Attendance of Non-Voting Members

  Peter Davis NeuStar

Attendance of Observers

  Giles Hogben ENISA

Membership Status Changes

  Charles Knouse HP - Granted membership 9/6/2007
  Jeff Hodges NeuStar - Granted voting status after 9/11/2007 call
  Ari Kermaier Oracle - Granted voting status after 9/11/2007 call
  Prateek Mishra Oracle - Lost voting status after 9/11/2007 call
  Peter Davis NeuStar - Lost voting status after 9/11/2007 call
  George Fletcher AOL - Lost voting status after 9/11/2007 call
  Abbie Barbir Nortel - Lost voting status after 9/25/2007 call
  Carolina Canales-Valenzuela Ericsson - Lost voting status after 9/25/2007 call

> Need a volunteer to take minutes

Tom Scavo volunteered to take minutes.

> 1. Approve minutes from September 11
> http://lists.oasis-open.org/archives/security-services/200709/msg00020.html

Minutes unanimously approved with the modification noted in the above message.

> 2. Administrative
> 2.1 ESOE Beta 1 -- Enterprise Sign On Engine
> http://lists.oasis-open.org/archives/security-services/200709/msg00025.html

The above announcement is FYI.  Note that ESOE is not an Internet2 project:


> 3. Document Status
> 3.1 Docs on their way to OS
> Metadata Profile for the OASIS Security Assertion Markup Language (SAML)
> V1.x
> & Metadata Extension for SAML V2.0 and V1.x Query Requesters
> Will go for OASIS vote in October

There will be a 15-day review period after which voting by
institutional representatives will commence.

Brian: How does one determine who is the institutional representative?
Hal: I don't know if there's an easy way to determine this, so contact
me offline and I will find out for you.

> 3.2 Docs pending public review
> Pending 15 Day Review
> *SAML V2.0 Attribute Sharing Profile for X.509 Authentication-Based
> Systems (CD 04)
> *SAMLv2.0 HTTP POST "SimpleSign" Binding (CD 02)
> The following are needed.
> 1. The dates of the original 60-day review, including a link to the
> announcement
> 2. The comment resolution log of any reported issues
> 3. A change-marked copy of the spec noting the differences from the
> version submitted for the 60-day public review.

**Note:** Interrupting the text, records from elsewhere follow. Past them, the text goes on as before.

/-- One operation of a chain. `tiles` are the tile indices of R483 that hold it, the pair's lower one first (R419).
`output` is what it has delivered; `produced` is PRODUCED where it differs (R125, R153); `agreed` counts the output bytes on
which a pair has agreed, and `endAgreed` says that it has agreed on the result and the state at the end of the input (R179, R419);
`hashes` counts the hashes that a digest tile has done for it (R178, R193, R217); `sliceAt` is its input at its last start or resume on
a digest tile (R159), and `left` the tile cycles that a yielded public-key operation has left (R196); `claimed` marks a claimed pending
bank (R257); `rerun` marks an operation whose work a supply warning discarded (R410); `kept` is the stream that a LAST part closed, which a
failing write of its result opens again (R171). -/
structure OpSt where
  w        : OpWord := {}
  phase    : OpPhase := .waiting
  tiles    : List Nat := []
  lastTile : Nat := 0xFF
  voter    : Option Nat := none
  disputed : Bool := false
  agreed   : Nat := 0
  endAgreed : Bool := false
  sliceAt  : Nat := 0
  left     : Option Nat := none
  rerun    : Bool := false
  kept     : Option Stream := none
  consumed : Nat := 0
  output   : Bytes := []
  produced : Option Nat := none
  key      : Option KeyBind := none
  seq      : Option Word := none
  trunc    : Bool := false
  hashes   : Nat := 0
  checked  : Bool := false
  claimed  : Bool := false
  draws    : Bytes := []
  nonce    : Bytes := []
  made     : Bytes := []
  madeAttr : Bytes := []
  madeStamp : Bytes := []
  deriving DecidableEq, Repr

/-- How a request ended (R124). -/
structure Outcome where
  status : BitVec 8 := 0
  detail : BitVec 8 := 0
  lastop : Nat := 0
  deriving DecidableEq, Repr

/-- One buffer reference of a running request: the bytes read from it so far, how many its reads asked for, why its reading
stops there (status and detail), the elements of its scatter list read so far (address and length of each piece), whether an
element is being read, the bytes written to it, the frame it names, whether the FENCE read-back of that frame is under way, and how many
bytes are still to come of reads that are no longer wanted (R91, R95, R334, R341, R409). -/
structure BufSt where
  started : Bool := false
  data    : Bytes := []
  issued  : Nat := 0
  stop    : Option (Nat × Nat) := none
  elems   : List (Nat × Nat) := []
  asking  : Bool := false
  written : Nat := 0
  hdr     : Option FrameHdr := none
  cells   : Nat := 0
  loaned  : Bool := false
  fence   : Bool := false
  stale   : Nat := 0
  deriving DecidableEq, Repr

/-- Where a request comes from. -/
inductive Origin where
  | ring (m : RingIx)
  | boot (index : Nat)
  | course (peer : Fin 4) (number : Nat) (m : RingIx)
  deriving DecidableEq, Repr

/-- The completion place a request holds (R119, R477). -/
inductive Place where
  | cq
  | reservoir
  | boot
  | course
  deriving DecidableEq, Repr

inductive ReqPhase where
  | admitted
  | running
  | ended
  | fencing
  | waiting
  | rescued (place : Nat)
  | held
  deriving DecidableEq, Repr
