-- ==== Sys2Proof/Machine/DigestSpec.lean ====
section
/-!
DEFINITION. What each operation of the digest tiles requires of its entry (R162 to R168, R176, R177, R181).
-/

namespace Sys2Proof.Machine

def isDigest (opc : Nat) : Bool := decide (0x40 ≤ opc ∧ opc ≤ 0x4D) || decide (0x50 ≤ opc ∧ opc ≤ 0x56)

/-- The phases of a stream (R163), OPT[1:0]. -/
def phWhole := 0
def phFirst := 1
def phMiddle := 2
def phLast := 3

def isHmac (opc : Nat) : Bool := opc = 0x50 || opc = 0x51
def isKmac (opc : Nat) : Bool := decide (0x52 ≤ opc ∧ opc ≤ 0x55)
def isXof (opc : Nat) : Bool := decide (0x4A ≤ opc ∧ opc ≤ 0x4D)
def isCshake (opc : Nat) : Bool := opc = 0x4C || opc = 0x4D
def digestVerifies (opc : Nat) : Bool := opc = 0x51 || opc = 0x54 || opc = 0x55 || opc = 0x56
def digestKeyed (opc : Nat) : Bool := decide (0x50 ≤ opc ∧ opc ≤ 0x55)

/-- A part that opens or continues a stream (R163). -/
def isPart (w : OpWord) : Bool := isDigest w.opc && decide (w.opc ≠ 0x56) && decide (w.opt = 1 ∨ w.opt = 2)
/-- An operation of a stream (R163, R169). -/
def isStream (w : OpWord) : Bool := isDigest w.opc && decide (w.opc ≠ 0x56) && decide (w.opt ≠ 0)

def digestOptOk (opc opt : Nat) : Bool := if opc = 0x56 then decide (opt = 0) else decide (opt ≤ 3)

/-- Form K is required, or none is taken (R164). -/
def digestFormK (w : OpWord) : Bool := !(w.opc = 0x56) && !(decide (w.opc ≤ 0x49) && decide (w.opt = 0))

def fkStream (p : Bytes) : Nat := byteAt p 0 % 4
def fkTag (p : Bytes) : Nat := byteAt p 1
def fkOut (p : Bytes) : Nat := leAt p 2 2
def fkN (p : Bytes) : Nat := byteAt p 4
def fkS (p : Bytes) : Nat := byteAt p 5

/-- Output length of a hash (R162); 0 for a code that names none. -/
def hashLen (opc : Nat) : Nat :=
  match opc with
  | 0x40 | 0x44 | 0x46 => 28
  | 0x41 | 0x45 | 0x47 => 32
  | 0x42 | 0x48 => 48
  | 0x43 | 0x49 => 64
  | _ => 0

/-- The phase that produces or compares a result (R163). -/
def endsHash (w : OpWord) : Bool := decide (w.opt % 4 = 0 ∨ w.opt % 4 = 3)

/-- Reserved fields and ranges of Form K (R162, R164, R181). -/
def digestParCheck (c : OpCtx) : Option Fail :=
  let p := c.par
  let o := c.w.opc
  if !digestFormK c.w then none
  else
    let fin := endsHash c.w
    let opening := decide (c.w.opt ≤ 1)
    firstBad [(decide (byteAt p 0 < 4), 2), (isStream c.w || decide (fkStream p = 0), 2),
      ((isHmac o && fin) || decide (fkTag p = 0), 2), (((isXof o || isKmac o) && fin) || decide (fkOut p = 0), 2),
      ((isCshake o && opening) || decide (fkN p = 0), 2),
      (((isCshake o || isKmac o) && opening) || decide (fkS p = 0), 2), (zAt p 6 2, 2),
      (!(isHmac o && fin) || decide (4 ≤ fkTag p), 0x30), (!(isXof o && fin) || decide (1 ≤ fkOut p), 0x30),
      (!(isKmac o && fin) || decide (4 ≤ fkOut p ∧ fkOut p ≤ 8192), 0x30), (decide (fkN p ≤ 32), 0x30),
      (decide (fkS p ≤ 184), 0x30)]

/-- Lengths (R168, R177). -/
def digestLenCheck (c : OpCtx) : Option Fail :=
  match c.w.opc with
  | 0x51 => firstBad [(!endsHash c.w || decide (c.auxLen = fkTag c.par), 0x30)]
  | 0x54 | 0x55 => firstBad [(!endsHash c.w || decide (c.auxLen = fkOut c.par), 0x30)]
  | 0x56 => firstBad [(decide (c.srcLen = c.auxLen ∧ 1 ≤ c.srcLen ∧ c.srcLen ≤ 16384), 0x33)]
  | _ => none

/-- Output length (R162). -/
def digestOutLen (c : OpCtx) : Nat :=
  if !endsHash c.w then 0
  else if isXof c.w.opc || c.w.opc = 0x52 || c.w.opc = 0x53 then fkOut c.par
  else if c.w.opc = 0x50 then fkTag c.par
  else hashLen c.w.opc

end Sys2Proof.Machine
end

These items will be discussed in the mailing list.

Should we instead request a 60-day review of these two documents?
(This, too, will be discussed in the mailing list.)

AIs: Tom and Scott own these two documents (resp.).

> Pending 60 Day Review
> *SAML V2.0 Deployment Profiles for X.509 Subjects (CD 02)
> *Identity Provider Discovery Service Protocol and Profile (CD 02)
> Need work on conformance sections:
> SAML V2.0 Attribute Sharing Profile for X.509 Authentication-Based
> Systems - contains no conformance section
> SAMLv2.0 HTTP POST "SimpleSign" Binding - contains an inadequate
> conformance
> section:
> "A specification that is approved by the TC at the Public Review Draft,
> Committee Specification or OASIS Standard level must include a separate
> section, listing a set of numbered conformance clauses, to which any
> implementation of the specification must adhere in order to claim
> conformance to the specification (or any optional portion thereof)."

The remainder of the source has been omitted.